Task description
In the records that follow, find the line with "write key n"; from there, retype every line exactly through the line with "def State.splits (s", which also belongs to the answer.
*** Opening Supplied data ***
-- ==== Sys2Proof/Machine/Ops.lean ====
section
/-! DEFINITION. Shared operations: the issuing split, the divergence
stack and reconvergence (R21-R26, R103-R107), ends of gangs and grids (R310, R311), taking a trap and returning (R111,
R306-R310). -/

namespace Sys2Proof.Machine

/-! ## The issuing split -/

/-- The issuing split with its wave and gang, and the word it issues. -/
structure Env where
  s    : State
  gi   : Nat
  wi   : Nat
  k    : Bool
  g    : Gang
  w    : Wave
  word : D

def State.env? (s : State) (word : D) : Option Env :=
  match s.gang? s.cur.gang with
  | some g =>
    match g.wave? s.cur.wave with
    | some w => some ⟨s, s.cur.gang, s.cur.wave, s.cur.slot, g, w, word⟩
    | none => none
  | none => none

/-- Run a word's meaning on the issuing split; with none, the model stops (R21). -/
def onSplit (i : Instr) (s : State) (f : Env → State) : Out :=
  match s.env? ((encode i).getD 0) with
  | some e => .next (f e)
  | none => .fault .noSplit

def Env.slot (e : Env) : Slot := e.w.slot e.k

def Env.act (e : Env) : Mask := e.slot.act

def Env.priv (e : Env) : Bool := privileged e.g e.w

/-- The state with the issuing wave replaced. -/
def Env.put (e : Env) (w : Wave) : State := e.s.setWave e.gi e.wi w

/-- Move the split past its word and make it Ready. -/
def Wave.advance (w : Wave) (k : Bool) : Wave := w.modSlot k fun x => { x with pc := x.pc + 8, st := .ready }

/-- Leave the split Blocked at its word (R23). -/
def Env.block (e : Env) (why : Why) : State := e.put (e.w.modSlot e.k fun x => { x with st := .blocked why })

/-! ## Outstanding memory words (R108, R169, R252) -/

def isAcq (o : MemOp) : Bool := o.ord == 1 || o.ord == 3
def isRel (o : MemOp) : Bool := o.ord == 2 || o.ord == 3

/-- The word waits for the outstanding memory words of the wave that pass a test: for registers or bytes of theirs (R169). -/
def Wave.waitOn (w : Wave) (p : MemOp → Bool) : Why := .dest ((w.ops.filter p).map (·.id))

/-- The accesses that precede a wave's arrival at a barrier: with classes to publish to, all (R184, R258); else the releases and
acquires that the matrices order with it, at `.gang` and wider. DEDUCED (log 27). -/
def holdsArrival (pub : Nat) (o : MemOp) : Bool := pub != 0 || (o.scope != 0 && (isAcq o || isRel o))

/-- The L1 floor of the loads of lanes `m` (R271 note 2). -/
def Wave.floor (w : Wave) (m : Mask) : Nat :=
  (w.floors.zip laneList).foldl (fun n p => if m.getLsbD p.2 then max n p.1 else n) 0

/-- Later loads of lanes `m` ignore L1 lines filled before serial `n`. -/
def Wave.raise (w : Wave) (m : Mask) (n : Nat) : Wave :=
  { w with floors := (w.floors.zip laneList).map fun p => if m.getLsbD p.2 then max p.1 n else p.1 }

/-- Lanes `m` stand in one split: what any of them has accessed precedes what any of them accesses later, and what any of them
has acquired binds them all (R252, R268, R271 note 2). A split's accesses before a branch, a park or a merge precede those of
the splits that go on. -/
def Wave.joined (w : Wave) (m : Mask) : Wave :=
  { w.raise m (w.floor m) with
    ops := mapIf (fun o => o.act &&& m != 0) (fun o => { o with act := o.act ||| m }) w.ops }

/-! ## The divergence stack (R24) -/

structure Entry where
  kind : Nat
  pc   : D
  rpc  : D
  act  : Mask
  um   : Mask
  deriving DecidableEq, Repr

def entryOfBytes (b : List Byte) : Entry where
  kind := recNat b 0 8 % 8
  pc := BitVec.ofNat 64 (recNat b 0 8 / 8 * 8)
  rpc := BitVec.ofNat 64 (recNat b 8 8)
  act := BitVec.ofNat 96 (recNat b 16 12)
  um := BitVec.ofNat 96 (recNat b 32 12)

def bytesOfEntry (x : Entry) : List Byte :=
  natLe 8 (x.pc.toNat / 8 * 8 + x.kind) ++ natLe 8 x.rpc.toNat ++ natLe 12 x.act.toNat ++ natLe 4 0
    ++ natLe 12 x.um.toNat ++ natLe 20 0

/-- A reconvergence frame: a kind-0 entry without lanes (R103). -/
def Entry.isFrame (x : Entry) : Bool := x.kind == 0 && x.act == 0

/-- The splits of a wave: both slots and the stack, top first. -/
structure Splits where
  s0     : Slot
  s1     : Slot
  stk    : List Entry
  exited : Mask
  deriving DecidableEq, Repr

/-- The `n` entries of a stack at physical address `a`, top first. -/
def readStack (m : Memory) (a : Nat) : Nat → List Entry
  | 0 => []
  | n + 1 => entryOfBytes (m.read (a + 64 * n) 64) :: readStack m a n

def writeStack (m : Memory) (a : Nat) : List Entry → Memory
  | [] => m
  | x :: xs => writeStack (m.write (a + 64 * xs.length) (bytesOfEntry x)) a xs

/-- The device reads or writes `n` bytes of a wave's area: for a context as through a page with ENC = 1, for the system
context in plaintext (R24, R305). -/
def State.openArea (s : State) (gi : Nat) (write : Bool) (key n : Nat) : State :=
  match s.gang? gi with
  | some g => tagLines s g.ctx (g.ctx != Config.sysCtx) write key n
  | none => s

/-- The splits of a wave: the stack as an access under the context's key finds it. -/
def State.splits (s : State) (gi : Nat) (w : Wave) : Splits :=
  ⟨w.slot0, w.slot1, readStack (s.openArea gi false w.dsaddr.toNat (64 * w.dsp)).mem w.dsaddr.toNat w.dsp, w.exited⟩

/-- Write the splits back to a wave and its stack to memory: the lanes of each now stand together. -/
def State.putSplits (s : State) (gi wi : Nat) (x : Splits) : State :=
  match s.wave? gi wi with
  | some w =>
    let s := s.openArea gi true w.dsaddr.toNat (64 * x.stk.length)
    let s := { s with mem := writeStack s.mem w.dsaddr.toNat x.stk }
    let w := ([x.s0.act, x.s1.act] ++ x.stk.map (·.act)).foldl Wave.joined w
    s.setWave gi wi { w with slot0 := x.s0, slot1 := x.s1, dsp := x.stk.length, exited := x.exited }
  | none => s

def Splits.slot (x : Splits) (k : Bool) : Slot := if k then x.s1 else x.s0

def Splits.set (x : Splits) (k : Bool) (y : Slot) : Splits := if k then { x with s1 := y } else { x with s0 := y }

/-- An Empty slot holds nothing. -/
def Slot.clear (_ : Slot) : Slot := ⟨0, 0, 0, 0, .empty⟩

/-- A stack entry becomes a slot (R24): a frame becomes a placeholder (R103), kind 1 is Parked, the others are Ready. -/
def slotOfEntry (x : Entry) : Slot where
  pc := x.pc
  act := x.act
  um := x.um
  rpc := x.rpc
  st := if x.isFrame then .joinWait else if x.kind == 1 then .parked else .ready

/-- A split that waits for its join: not a placeholder (R103, R105). -/
def Slot.isJoiner (x : Slot) : Bool := x.st == .joinWait && x.pc == x.rpc

def Slot.isPlace (x : Slot) : Bool := x.st == .joinWait && x.pc != x.rpc

/-- Lanes of the UM of slot `k`, at join `p`, that are live elsewhere (R105). -/
def Splits.liveElse (x : Splits) (k : Bool) (p : D) : Mask :=
  let me := x.slot k
  let o := x.slot !k
  let oAct := if o.st == .empty || (o.isJoiner && o.pc == p) then 0 else o.act
  let sAct := x.stk.foldl (fun m y => m ||| y.act) 0
  me.um &&& ~~~x.exited &&& (oAct ||| sAct) &&& ~~~me.act

/-- Remove the topmost frame for `p`. -/
def takeFrame (p : D) : List Entry → Option (Entry × List Entry)
  | [] => none
  | y :: ys =>
    if y.isFrame && y.pc == p then some (y, ys)
    else (takeFrame p ys).map fun r => (r.1, y :: r.2)

/-- The merge at join `p` by slot `k` (R105, first row). -/
def Splits.merge (x : Splits) (k : Bool) (p : D) : Splits :=
  let me := x.slot k
  let act := me.um &&& ~~~x.exited
  let o := x.slot !k
  let x := if o.isJoiner && o.pc == p then x.set (!k) o.clear else x
  let o := x.slot !k
  if o.isPlace && o.pc == p then
    (x.set (!k) o.clear).set k { me with pc := p + 8, act := act, um := o.um, rpc := o.rpc, st := .ready }
  else
    match takeFrame p x.stk with
    | some (y, rest) =>
      ({ x with stk := rest }).set k { me with pc := p + 8, act := act, um := y.um, rpc := y.rpc, st := .ready }
    | none => x.set k { me with pc := p + 8, act := act, um := act, rpc := 0, st := .ready }

def topIsLive (x : Splits) : Bool :=
  match x.stk with
  | y :: _ => !y.isFrame
  | [] => false

/-- A split reaches `JOIN` at its RPC (R105). -/
def Splits.reachJoin (x : Splits) (k : Bool) (p : D) : Splits :=
  if x.liveElse k p == 0 then x.merge k p
  else if topIsLive x then x.set k (x.slot k).clear
  else x.set k { x.slot k with pc := p, st := .joinWait }
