-- ==== Sys2Proof/Machine/Scalar.lean ====
section
/-! DEFINITION. Scalar words (R95-R100): one meaning per opcode over the shared scalar word. -/

namespace Sys2Proof.Machine

def scl2 (d : SR) (nw : Bool) (a b : Src) (f : W → W → W) : SclWord :=
  .plain d nw [(7, a, .s32), (8, b, .s32)] fun xs =>
    match xs with
    | [x, y] => (f x y, 0)
    | _ => (0, 0)

def scl1 (d : SR) (nw : Bool) (a : Src) (f : W → W) : SclWord :=
  .plain d nw [(7, a, .s32)] fun xs =>
    match xs with
    | [x] => (f x, 0)
    | _ => (0, 0)

/-- The immediate I16S as a 32-bit value (R97). -/
def imm16 (x : BitVec 16) : W := x.signExtend 32

/-- A binary ALU word (R97). Constants are signed 32-bit values in every scalar integer word (R56). -/
def aluWord (nw : Bool) (d : SR) (a : Src) (b : Alu2) (f : W → W → W) : SclWord :=
  match b with
  | .reg b => scl2 d nw a b f
  | .imm x => scl1 d nw a fun v => f v (imm16 x)

/-- High word of the product (R97, R121). -/
def mulHigh (uns : Bool) (x y : W) : W := ofInt32 (inInt uns x * inInt uns y / 2 ^ 32)

/-- Quotient toward zero; −2^31 ÷ −1 wraps (R97, R122). -/
def divWord (uns : Bool) (x y : W) : W := ofInt32 (tdivInt (inInt uns x) (inInt uns y))

def remWord (uns : Bool) (x y : W) : W := ofInt32 ((inInt uns x).tmod (inInt uns y))

def minWord (uns : Bool) (x y : W) : W := if inInt uns y < inInt uns x then y else x
def maxWord (uns : Bool) (x y : W) : W := if inInt uns x < inInt uns y then y else x

def shlWord (x y : W) : W := x <<< (y.toNat % 32)
def shrWord (uns : Bool) (x y : W) : W := if uns then x >>> (y.toNat % 32) else x.sshiftRight (y.toNat % 32)
def rotWord (x y : W) : W := x.rotateRight (y.toNat % 32)

def execSadd (u nw : Bool) (d : SR) (a : Src) (b : Alu2) (s : State) : Out :=
  execScl (.sadd u nw d a b) s (aluWord nw d a b (· + ·))

def execSsub (u nw : Bool) (d : SR) (a : Src) (b : Alu2) (s : State) : Out :=
  execScl (.ssub u nw d a b) s (aluWord nw d a b (· - ·))

def execSmul (u nw : Bool) (d : SR) (a : Src) (b : Alu2) (s : State) : Out :=
  execScl (.smul u nw d a b) s (aluWord nw d a b (· * ·))

def execSmulh (u nw : Bool) (d : SR) (a : Src) (b : Alu2) (s : State) : Out :=
  execScl (.smulh u nw d a b) s (aluWord nw d a b (mulHigh u))

/-- Division by zero is tested on the second operand; the immediate zero counts too (R97). -/
def divAlu (nw : Bool) (d : SR) (a : Src) (b : Alu2) (f : W → W → W) : SclWord :=
  { aluWord nw d a b f with div := true }

/-- The check of a division by the immediate zero, whose only register operand is the dividend. -/
def immZero (e : Env) (a : Src) (b : Alu2) : Chk Unit :=
  match b with
  | .imm x => need (x != 0) (trDiv0 (e.ssrc .s32 a).1 e.act)
  | .reg _ => .ok ()

/-- A division word: DIV0 on a zero divisor, an immediate one too. DEDUCED (log 31). -/
def divRun (i : Instr) (nw : Bool) (d : SR) (a : Src) (b : Alu2) (f : W → W → W) (s : State) : Out :=
  onSplit i s fun e => e.run do
    let _ ← sclCheck e (divAlu nw d a b f)
    immZero e a b
    sclWord e (divAlu nw d a b f)

def execSdiv (u nw : Bool) (d : SR) (a : Src) (b : Alu2) (s : State) : Out :=
  divRun (.sdiv u nw d a b) nw d a b (divWord u) s

def execSrem (u nw : Bool) (d : SR) (a : Src) (b : Alu2) (s : State) : Out :=
  divRun (.srem u nw d a b) nw d a b (remWord u) s

def execSmin (u nw : Bool) (d : SR) (a : Src) (b : Alu2) (s : State) : Out :=
  execScl (.smin u nw d a b) s (aluWord nw d a b (minWord u))

def execSmax (u nw : Bool) (d : SR) (a : Src) (b : Alu2) (s : State) : Out :=
  execScl (.smax u nw d a b) s (aluWord nw d a b (maxWord u))

def execSand (u nw : Bool) (d : SR) (a : Src) (b : Alu2) (s : State) : Out :=
  execScl (.sand u nw d a b) s (aluWord nw d a b (· &&& ·))

def execSor (u nw : Bool) (d : SR) (a : Src) (b : Alu2) (s : State) : Out :=
  execScl (.sor u nw d a b) s (aluWord nw d a b (· ||| ·))

def execSxor (u nw : Bool) (d : SR) (a : Src) (b : Alu2) (s : State) : Out :=
  execScl (.sxor u nw d a b) s (aluWord nw d a b (· ^^^ ·))

def execSandn (u nw : Bool) (d : SR) (a : Src) (b : Alu2) (s : State) : Out :=
  execScl (.sandn u nw d a b) s (aluWord nw d a b fun x y => x &&& ~~~y)

def execSshl (u nw : Bool) (d : SR) (a : Src) (b : Alu2) (s : State) : Out :=
  execScl (.sshl u nw d a b) s (aluWord nw d a b shlWord)

def execSshr (u nw : Bool) (d : SR) (a : Src) (b : Alu2) (s : State) : Out :=
  execScl (.sshr u nw d a b) s (aluWord nw d a b (shrWord u))

def execSrot (u nw : Bool) (d : SR) (a : Src) (b : Alu2) (s : State) : Out :=
  execScl (.srot u nw d a b) s (aluWord nw d a b rotWord)

/-- A read of a future that has left Pending observes the operation's end (R180, R259). -/
def observe (e : Env) (f : Nat) : Wave :=
  let x := e.w.fut f
  if x.st == .done || x.st == .failed || x.st == .cancelled then
    e.s.futSeen e.gi e.w e.act x.cls
  else e.w

def observeSrc (e : Env) (a : Src) : Env :=
  match a with
  | .f f => { e with w := observe e f.toNat }
  | _ => e

/-- `SMOV` copies a source, poison included; a future yields its status word (R19, R96, R98). -/
def execSmov (nw : Bool) (d : SR) (a : Src) (s : State) : Out :=
  onSplit (.smov nw d a) s fun e =>
    e.run (sclWord (observeSrc e a) { scl1 d nw a id with cls := Src.gsf, copy := true })

def execSmovi (nw : Bool) (d : SR) (imm : BitVec 32) (s : State) : Out :=
  execScl (.smovi nw d imm) s (.plain d nw [] fun _ => (imm, 0))

/-- A word that writes a pair. -/
def pairWordOf (d : SR) (srcs : List (Nat × Src × Ty)) (pairs : List (Nat × Src)) (f : List W → List D → D) :
    SclWord :=
  ⟨d, false, srcs, pairs, [], Src.gs, 2, false, false, false,
    fun xs ps _ _ => ([lo32 (f xs ps), hi32 (f xs ps)], 0)⟩

def execSmoviP (d : SR) (imm : BitVec 34) (s : State) : Out :=
  execScl (.smoviP d imm) s (pairWordOf d [] [] fun _ _ => imm.signExtend 64)

def scond (c : SCond) (w x y : Nat) : Bool :=
  match c with
  | .eq => x == y
  | .ne => x != y
  | .slt => signed w x < signed w y
  | .sle => signed w x ≤ signed w y
  | .ult => x < y
  | .ule => x ≤ y

def execScmp (c : SCond) (nw : Bool) (d : SR) (a b : Src) (s : State) : Out :=
  execScl (.scmp c nw d a b) s (scl2 d nw a b fun x y => boolW (scond c 32 x.toNat y.toNat))

def execSsel (nw : Bool) (d : SR) (a b c : Src) (s : State) : Out :=
  execScl (.ssel nw d a b c) s (.plain d nw [(7, a, .s32), (8, b, .s32), (9, c, .s32)] fun xs =>
    match xs with
    | [x, y, z] => (if z != 0 then x else y, 0)
    | _ => (0, 0))

def execSclz (nw : Bool) (d : SR) (a : Src) (s : State) : Out :=
  execScl (.sclz nw d a) s (scl1 d nw a fun x => BitVec.ofNat 32 (clz32 x))

def execSpopc (nw : Bool) (d : SR) (a : Src) (s : State) : Out :=
  execScl (.spopc nw d a) s (scl1 d nw a fun x => BitVec.ofNat 32 (popCount 32 x.toNat))

def execSbfx (z nw : Bool) (d : SR) (a : Src) (lo wm1 : BitVec 5) (s : State) : Out :=
  execScl (.sbfx z nw d a lo wm1) s (scl1 d nw a fun x => extractField z x lo wm1)

def execSbfi (nw : Bool) (d : SR) (a b : Src) (lo wm1 : BitVec 5) (s : State) : Out :=
  execScl (.sbfi nw d a b lo wm1) s (scl2 d nw a b fun x y => insertField x y lo wm1)

/-- First pair of a list. -/
def pair0 (ps : List D) : D := (ps[0]?).getD 0
def pair1 (ps : List D) : D := (ps[1]?).getD 0
def word0 (xs : List W) : W := (xs[0]?).getD 0

def execSaddp (d : SR) (a : Src) (b : AddP) (s : State) : Out :=
  execScl (.saddp d a b) s
    (match b with
     | .pair b => pairWordOf d [] [(7, a), (8, b)] fun _ ps => pair0 ps + pair1 ps
     | .sext b => pairWordOf d [(8, b, .s32)] [(7, a)] fun xs ps => pair0 ps + (word0 xs).signExtend 64
     | .imm x => pairWordOf d [] [(7, a)] fun _ ps => pair0 ps + x.signExtend 64)

def execSlea (z : Bool) (d : SR) (a b : Src) (sh : BitVec 2) (s : State) : Out :=
  execScl (.slea z d a b sh) s
    (pairWordOf d [(8, b, .s32)] [(7, a)] fun xs ps =>
      pair0 ps + ((if z then (word0 xs).setWidth 64 else (word0 xs).signExtend 64) <<< sh.toNat))

/-- The address of this word plus a byte offset (R98). -/
def execSleaPc (d : SR) (off : BitVec 34) (s : State) : Out :=
  onSplit (.sleaPc d off) s fun e =>
    e.run (sclWord e (pairWordOf d [] [] fun _ _ => e.slot.pc + off.signExtend 64))

def extVal (m : ExtMode) (x : W) : D :=
  match m with
  | .s8 => (x.extractLsb' 0 8).signExtend 64
  | .u8 => (x.extractLsb' 0 8).setWidth 64
  | .s16 => (x.extractLsb' 0 16).signExtend 64
  | .u16 => (x.extractLsb' 0 16).setWidth 64
  | .s32 => x.signExtend 64
  | .u32 => x.setWidth 64

def execSext (m : ExtMode) (nw : Bool) (d : SR) (a : Src) (s : State) : Out :=
  execScl (.sext m nw d a) s
    (if m.wide then pairWordOf d [(7, a, .s32)] [] fun xs _ => extVal m (word0 xs)
     else scl1 d nw a fun x => lo32 (extVal m x))

/-- `SCVT` (R99). -/
def scvtVal (m : BitVec 2) (rm : Rm) (x : W) : W × Flags :=
  if m == 0 then roundFP32 rm 0 (exInt x.toInt)
  else if m == 1 then roundFP32 rm 0 (exInt x.toNat)
  else
    let t : Ty := if m == 2 then .s32 else .u32
    let r := roundInt (tyMin t) (tyMax t) rm (inFl .f32 x).1
    (ofInt32 r.1, r.2)

def execScvt (m : BitVec 2) (nw : Bool) (d : SR) (a : Src) (rm : Rm) (s : State) : Out :=
  let t : Ty := if m == 0 then .s32 else if m == 1 then .u32 else .f32
  execScl (.scvt m nw d a rm) s (.plain d nw [(7, a, t)] fun xs => scvtVal m rm (word0 xs))

/-- `SFADD`, `SFMUL` (R98, R99): SR takes unit 0 of lane 0's draw. -/
def sfWord (d : SR) (nw : Bool) (a b : Src) (rm : Rm) (f : Ex → Ex → Ex × Flags) : SclWord :=
  ⟨d, nw, [(7, a, .f32), (8, b, .f32)], [], [], Src.gs, 1, false, rm == .sr, false, fun xs _ _ u =>
    match xs with
    | [x, y] =>
      let p := inFl .f32 x
      let q := inFl .f32 y
      let r := f p.1 q.1
      let z := roundFP32 rm u r.1
      ([z.1], p.2 ||| q.2 ||| r.2 ||| z.2)
    | _ => ([0], 0)⟩

def execSfadd (nw : Bool) (d : SR) (a b : Src) (rm : Rm) (s : State) : Out :=
  execScl (.sfadd nw d a b rm) s (sfWord d nw a b rm (exAdd rm))

def execSfmul (nw : Bool) (d : SR) (a b : Src) (rm : Rm) (s : State) : Out :=
  execScl (.sfmul nw d a b rm) s (sfWord d nw a b rm exMul)

/-- A mask as three words. -/
def maskWords (m : Mask) : List W := [maskWord m 0, maskWord m 1, maskWord m 2]

def mask0 (ms : List Mask) : Mask := (ms[0]?).getD 0
def mask1 (ms : List Mask) : Mask := (ms[1]?).getD 0

/-- `SMASK` (R100). -/
def smaskWord (nw : Bool) (op : MaskOp) : SclWord :=
  let tri (d a b : SR) (f : Mask → Mask → Mask) : SclWord :=
    ⟨d, nw, [], [], [(7, a), (8, b)], Src.gs, 3, false, false, false,
      fun _ _ ms _ => (maskWords (f (mask0 ms) (mask1 ms)), 0)⟩
  let one (d a : SR) (f : Mask → Nat) : SclWord :=
    ⟨d, nw, [], [], [(7, a)], Src.gs, 1, false, false, false, fun _ _ ms _ => ([BitVec.ofNat 32 (f (mask0 ms))], 0)⟩
  match op with
  | .first d a =>
    ⟨d, nw, [(7, a, .s32)], [], [], Src.gs, 3, false, false, false,
      fun xs _ _ _ => (maskWords (maskOf fun l => l < (word0 xs).toNat), 0)⟩
  | .and d a b => tri d a b (· &&& ·)
  | .or d a b => tri d a b (· ||| ·)
  | .andn d a b => tri d a b fun x y => x &&& ~~~y
  | .cnt d a => one d a maskCount
  | .low d a => one d a lowLane

def execSmask (nw : Bool) (op : MaskOp) (s : State) : Out := execScl (.smask nw op) s (smaskWord nw op)

def execScmpp (c : SCond) (nw : Bool) (d : SR) (a b : Src) (s : State) : Out :=
  execScl (.scmpp c nw d a b) s
    ⟨d, nw, [], [(7, a), (8, b)], [], Src.gs, 1, false, false, false,
      fun _ ps _ _ => ([boolW (scond c 64 (pair0 ps).toNat (pair1 ps).toNat)], 0)⟩

end Sys2Proof.Machine
end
*** Closing Supplied data ***
Solution to this exercise
  | some g => tagLines s g.ctx (g.ctx != Config.sysCtx) write key n
  | none => s

/-- The splits of a wave: the stack as an access under the context's key finds it. -/
def State.splits (s : State) (gi : Nat) (w : Wave) : Splits :=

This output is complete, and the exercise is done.